Sunday, April 17, 2011

Seek

I seek to fill this void deep inside me, that space that can’t be seen. An empty space which I try to fill as putting water into a bucket with a hole in it. I put the things I seek here in this space, but it remains empty. I fill the space as a starving child, but no amount of food can feed me. Everything I seek is as empty as the space I try to fill. I seek love as it slips from me. Like the water in the bucket I receive it as it passes through the bucket to fill others buckets. To hold on to something that can’t be held is painful. Pain that seems to be the only thing that likes to occupy that space that soon becomes me. To know the pain is to let it go until it visits again. The void so easily filled with pain becomes my desire. It fills my void and turns to hate and then turn to God for Justice, but God is empty and not able to fill such a void, but hope keeps God there with pain, hate and anger for Justice. I seek for the Love and Justice of a God, and Savior though hope that is empty, and has to be forced into that empty space just to be as empty as the space it occupies. Then to wake up to this emptiness and see my pain as empty as God, and it all doesn’t mean anything liberated me from my needs and wants. I didn’t need God to be happy, and pain became a friend who could teach me. Things are as they are. I love my life more now then I ever have. I ask only from others of which I give them.
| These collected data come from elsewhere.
-- ==== Sys2Proof/Safety.lean ====
section
/-! DEFINITION. What counts as a safe state and a fair schedule, and the terms the claims are written in. -/

namespace Sys2Proof.Machine

section
variable {α : Type}

/-! ## Exact number systems (00_scope.md R11, R13) -/

/-- `N` is exact under the reading `r` of its carrier as real numbers: sums, differences, products, quotients by anything but
zero, negations, floors, integers, literals and comparisons are the mathematical ones ("In `NUM_REAL` all field laws hold",
R13). `NUM_REAL` is so over the reals, and on the rationals. -/
structure Exact (N : NumSys α) (r : α → ℝ) : Prop where
  add : ∀ a b, r (N.add a b) = r a + r b
  sub : ∀ a b, r (N.sub a b) = r a - r b
  mul : ∀ a b, r (N.mul a b) = r a * r b
  div : ∀ a b, r b ≠ 0 → r (N.div a b) = r a / r b
  neg : ∀ a, r (N.neg a) = -r a
  floor : ∀ a, N.floor a = ⌊r a⌋
  ofInt : ∀ k, r (N.ofInt k) = k
  ofDec : ∀ q, r (N.ofDec q) = q
  isNaN : ∀ a, N.isNaN a = false
  lt : ∀ a b, N.lt a b = true ↔ r a < r b
  le : ∀ a b, N.le a b = true ↔ r a ≤ r b

/-- The real number a carrier value stands for, of an exact number system on plain data. -/
noncomputable def plain (x : Scalar) : ℝ := (x.toRat : ℝ)

/-- `N` computes with the integers from `−cap` to `cap` exactly: the property of `NUM` a claim on integer offsets names (R13,
43_delayline.md R194). -/
structure IntegersExact (N : NumSys α) (cap : Nat) : Prop where
  one : N.one = N.ofInt 1
  sub : ∀ a b : Nat, a ≤ cap → b ≤ cap → N.sub (N.ofInt a) (N.ofInt b) = N.ofInt ((a : Int) - (b : Int))
  floor : ∀ k : Int, -(cap : Int) ≤ k → k ≤ cap → N.floor (N.ofInt k) = k
  lt : ∀ a b : Nat, a ≤ cap → b ≤ cap → N.lt (N.ofInt a) (N.ofInt b) = decide (a < b)
  subSelf : ∀ k : Int, -(cap : Int) ≤ k → k ≤ cap →
    N.le (N.sub (N.ofInt k) (N.ofInt k)) N.zero = true ∧ N.le N.zero (N.sub (N.ofInt k) (N.ofInt k)) = true

/-! ## The structural invariant -/

/-- Every capacity has at least one location: what the checks 5 to 8 of 60_exceptions.md R321 leave at the least. -/
structure CapsPositive (c : Settings α) : Prop where
  fla : 0 < c.flCap
  cho : 0 < c.choCap
  dly : 0 < c.dlyCap
  ir : 0 < c.irCap

variable [DecidableEq α]

/-- One channel's state has the shape `CFG` gives it: `PH_N` allpass histories (10_state.md R25), every memory in
canonical form within its capacity (20_memory.md R61). -/
structure ChannelWf (d : Device α) (ch : Channel α) : Prop where
  pha : ch.pha.length = d.phN
  dlFla : Memory.wf d.num.zero d.flCap ch.dlFla = true
  dlCho : Memory.wf d.num.zero d.choCap ch.dlCho = true
  dlDly : Memory.wf d.num.zero d.dlyCap ch.dlDly = true
  hist : Memory.wf d.num.zero d.irCap ch.hist = true

/-- Both impulse channels of a bank in canonical form. -/
structure BankWf (d : Device α) (k : Bank α) : Prop where
  left : Memory.wf d.num.zero d.irCap k.left = true
  right : Memory.wf d.num.zero d.irCap k.right = true

/-- The ranges 10_state.md R27 to R29 and 20_memory.md R61 give the registers and memories. -/
structure Block.Inv (d : Device α) (b : Block α) : Prop where
  caps : CapsPositive d.toSettings
  wFla : b.widx.fla < d.flCap
  wCho : b.widx.cho < d.choCap
  wDly : b.widx.dly < d.dlyCap
  hw : b.hw < d.irCap
  irLenPos : 1 ≤ b.irLen
  irLenCap : b.irLen ≤ d.irCap
  envK : b.env.k < b.env.n
  ch0 : ChannelWf d b.ch0
  ch1 : ChannelWf d b.ch1
  bank0 : BankWf d b.bank0
  bank1 : BankWf d b.bank1

/-- The same of the machine. -/
abbrev State.Inv (s : State) : Prop := s.toBlock.Inv s.device

/-! ## The numbers of a state (00_scope.md R10) -/

/-- Every number of the memory satisfies `P`. -/
def Memory.All (P : α → Prop) (m : Memory α) : Prop := ∀ e ∈ m, P e.2

/-- Every register of a biquad history. -/
def Hist.All (P : α → Prop) (h : Hist α) : Prop := P h.x1 ∧ P h.x2 ∧ P h.y1 ∧ P h.y2

/-- Every coefficient of a biquad. -/
def Coef.All (P : α → Prop) (c : Coef α) : Prop := P c.b0 ∧ P c.b1 ∧ P c.b2 ∧ P c.a1 ∧ P c.a2

/-- Every number a channel keeps. -/
structure Channel.All (P : α → Prop) (ch : Channel α) : Prop where
  hist : ∀ h ∈ [ch.hpf, ch.lpf, ch.eql, ch.eqm, ch.eqh, ch.dlyLp] ++ ch.pha, h.All P
  mems : ∀ m ∈ [ch.dlFla, ch.dlCho, ch.dlDly, ch.hist], Memory.All P m

/-- Every number of a block. -/
structure Block.All (P : α → Prop) (b : Block α) : Prop where
  smoothed : ∀ p, P (b.par.s p).tgt ∧ P (b.par.s p).cur
  held : ∀ p, P (b.par.h p)
  mix : ∀ st, P (b.mix.of st).wet ∧ P (b.mix.of st).dry
  coef : ∀ c ∈ [b.coef.hpf, b.coef.lpf, b.coef.eql, b.coef.eqm, b.coef.eqh, b.coef.pha, b.coef.dlyLp], c.All P
  lfo : ∀ l ∈ [b.lfo.pha, b.lfo.fla, b.lfo.cho], P l.phase ∧ P l.val
  job : ∀ dur ∈ b.job, P dur
  env : P b.env.start ∧ P b.env.amp
  ch0 : b.ch0.All P
  ch1 : b.ch1.All P
  banks : ∀ m ∈ [b.bank0.left, b.bank0.right, b.bank1.left, b.bank1.right], Memory.All P m

/-- Every number of the machine's state and of its output ports is a value of its own carrier: a rational in an exact number
system, a binary32 pattern in `NUM_F32` (log 4). -/
structure State.InCarrier (s : State) : Prop where
  block : s.toBlock.All fun x => s.cfg.num.read x = x
  out : s.cfg.num.read s.out.c0 = s.out.c0 ∧ s.cfg.num.read s.out.c1 = s.out.c1
  envOut : s.cfg.num.read s.envOut = s.envOut

/-! ## Legal parameters (30_encoding.md R99) -/

omit [DecidableEq α]

/-- A value lies in the closed interval of its entry. -/
def InDomain (N : NumSys α) (lo hi v : α) : Prop := N.le lo v = true ∧ N.le v hi = true

/-- Every target, every current value and every held value lies in its domain. -/
structure Block.ParamsLegal (d : Device α) (b : Block α) : Prop where
  tgt : ∀ p : SParam, InDomain d.num (p.lo d) (p.hi d) (b.par.s p).tgt
  cur : ∀ p : SParam, InDomain d.num (p.lo d) (p.hi d) (b.par.s p).cur
  held : ∀ p : HParam, InDomain d.num (p.lo d) (p.hi d) (b.par.h p)

abbrev State.ParamsLegal (s : State) : Prop := s.toBlock.ParamsLegal s.device

/-- Smoothing is off, or its factor lies in [0, 1]: the condition R99 names for the current values. -/
def SmoothingMonotone (d : Device α) (r : α → ℝ) : Prop :=
  d.num.le d.tau d.num.zero = true ∨ 0 ≤ r (d.num.ks d.fs d.tau) ∧ r (d.num.ks d.fs d.tau) ≤ 1

/-! ## The envelope (49_adsr.md R296) -/

/-- The amplitude, the start of the ramp and the sustain level lie in [0, 1]. -/
structure Block.EnvUnit (N : NumSys α) (b : Block α) : Prop where
  amp : InDomain N N.zero N.one b.env.amp
  start : InDomain N N.zero N.one b.env.start
  sustain : InDomain N N.zero N.one b.par.envSustain

abbrev State.EnvUnit (s : State) : Prop := s.toBlock.EnvUnit s.sys

/-! ## Bypass (40_tick_smoother_mix.md R128) -/

/-- Every chain stage is inactive with settled gains, wet 0 and dry 1, under the reading `r` of the carrier. -/
def Block.Bypassed (r : α → ℝ) (b : Block α) : Prop :=
  ∀ st : Stage, (b.mix.of st).active = false ∧ r (b.mix.of st).wet = 0 ∧ r (b.mix.of st).dry = 1

/-- The same of the machine. -/
abbrev State.Bypassed (s : State) : Prop := s.toBlock.Bypassed plain

end

/-- A Sample of `NUM_REAL` on plain data: a rational. -/
def IsReal (x : Scalar) : Prop := ∃ q : Rat, x = .fin q

/-! ## Operands of a command (30_encoding.md R98) -/

/-- The operand `v` of a `SETP` into the domain `[lo, hi]`: the bound for an infinity, `dec32(val)` for a finite
pattern, none for a NaN. -/
inductive IsOperand {α : Type} (N : NumSys α) (lo hi : α) (val : Val) : α → Prop where
  | posInf (h : val = 0x7F800000) : IsOperand N lo hi val hi
  | negInf (h : val = 0xFF800000) : IsOperand N lo hi val lo
  | finite (h : val.extractLsb' 23 8 ≠ 0xFF) : IsOperand N lo hi val (N.dec32 val)

/-- A NaN pattern, by its fields. -/
def IsNaN (val : Val) : Prop := val.extractLsb' 23 8 = 0xFF ∧ val.extractLsb' 0 23 ≠ 0

/-- The command `mk`, whose word is `top` followed by the operand, writes the clamped operand to the target of `p`
and changes nothing else. -/
def WritesTarget (mk : Val → Instr) (top : BitVec 32) (p : SParam) (lo hi : Device Scalar → Scalar) : Prop :=
  ∀ (val : Val) (s : State) (v : Scalar), IsOperand s.sys (lo s.device) (hi s.device) val v →
    decode (top ++ val) = .ok (mk val) ∧
    ∃ t, exec (mk val) s = .next t ∧ t = { s with par := t.par } ∧
      (t.par.s p).tgt = s.sys.clamp v (lo s.device) (hi s.device) ∧ (∀ q, (t.par.s q).cur = (s.par.s q).cur) ∧
      (∀ q, q ≠ p → (t.par.s q).tgt = (s.par.s q).tgt) ∧ ∀ q, t.par.h q = s.par.h q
Respect for their belief in God, for I once walked that path. I believe in the human sprite, and I guess you could call that God, but its not the same God you believe in. I don’t believe in a place called Hell, only the hell we create for ourselves. I don’t believe in a creator. I do believe we are all brothers and sisters. The only thing religion brought me was pain and self loathing. I do practice Zen Buddhism which some may call a religion, but I practice as a philosophy. May you find you are, and have all you have ever needed.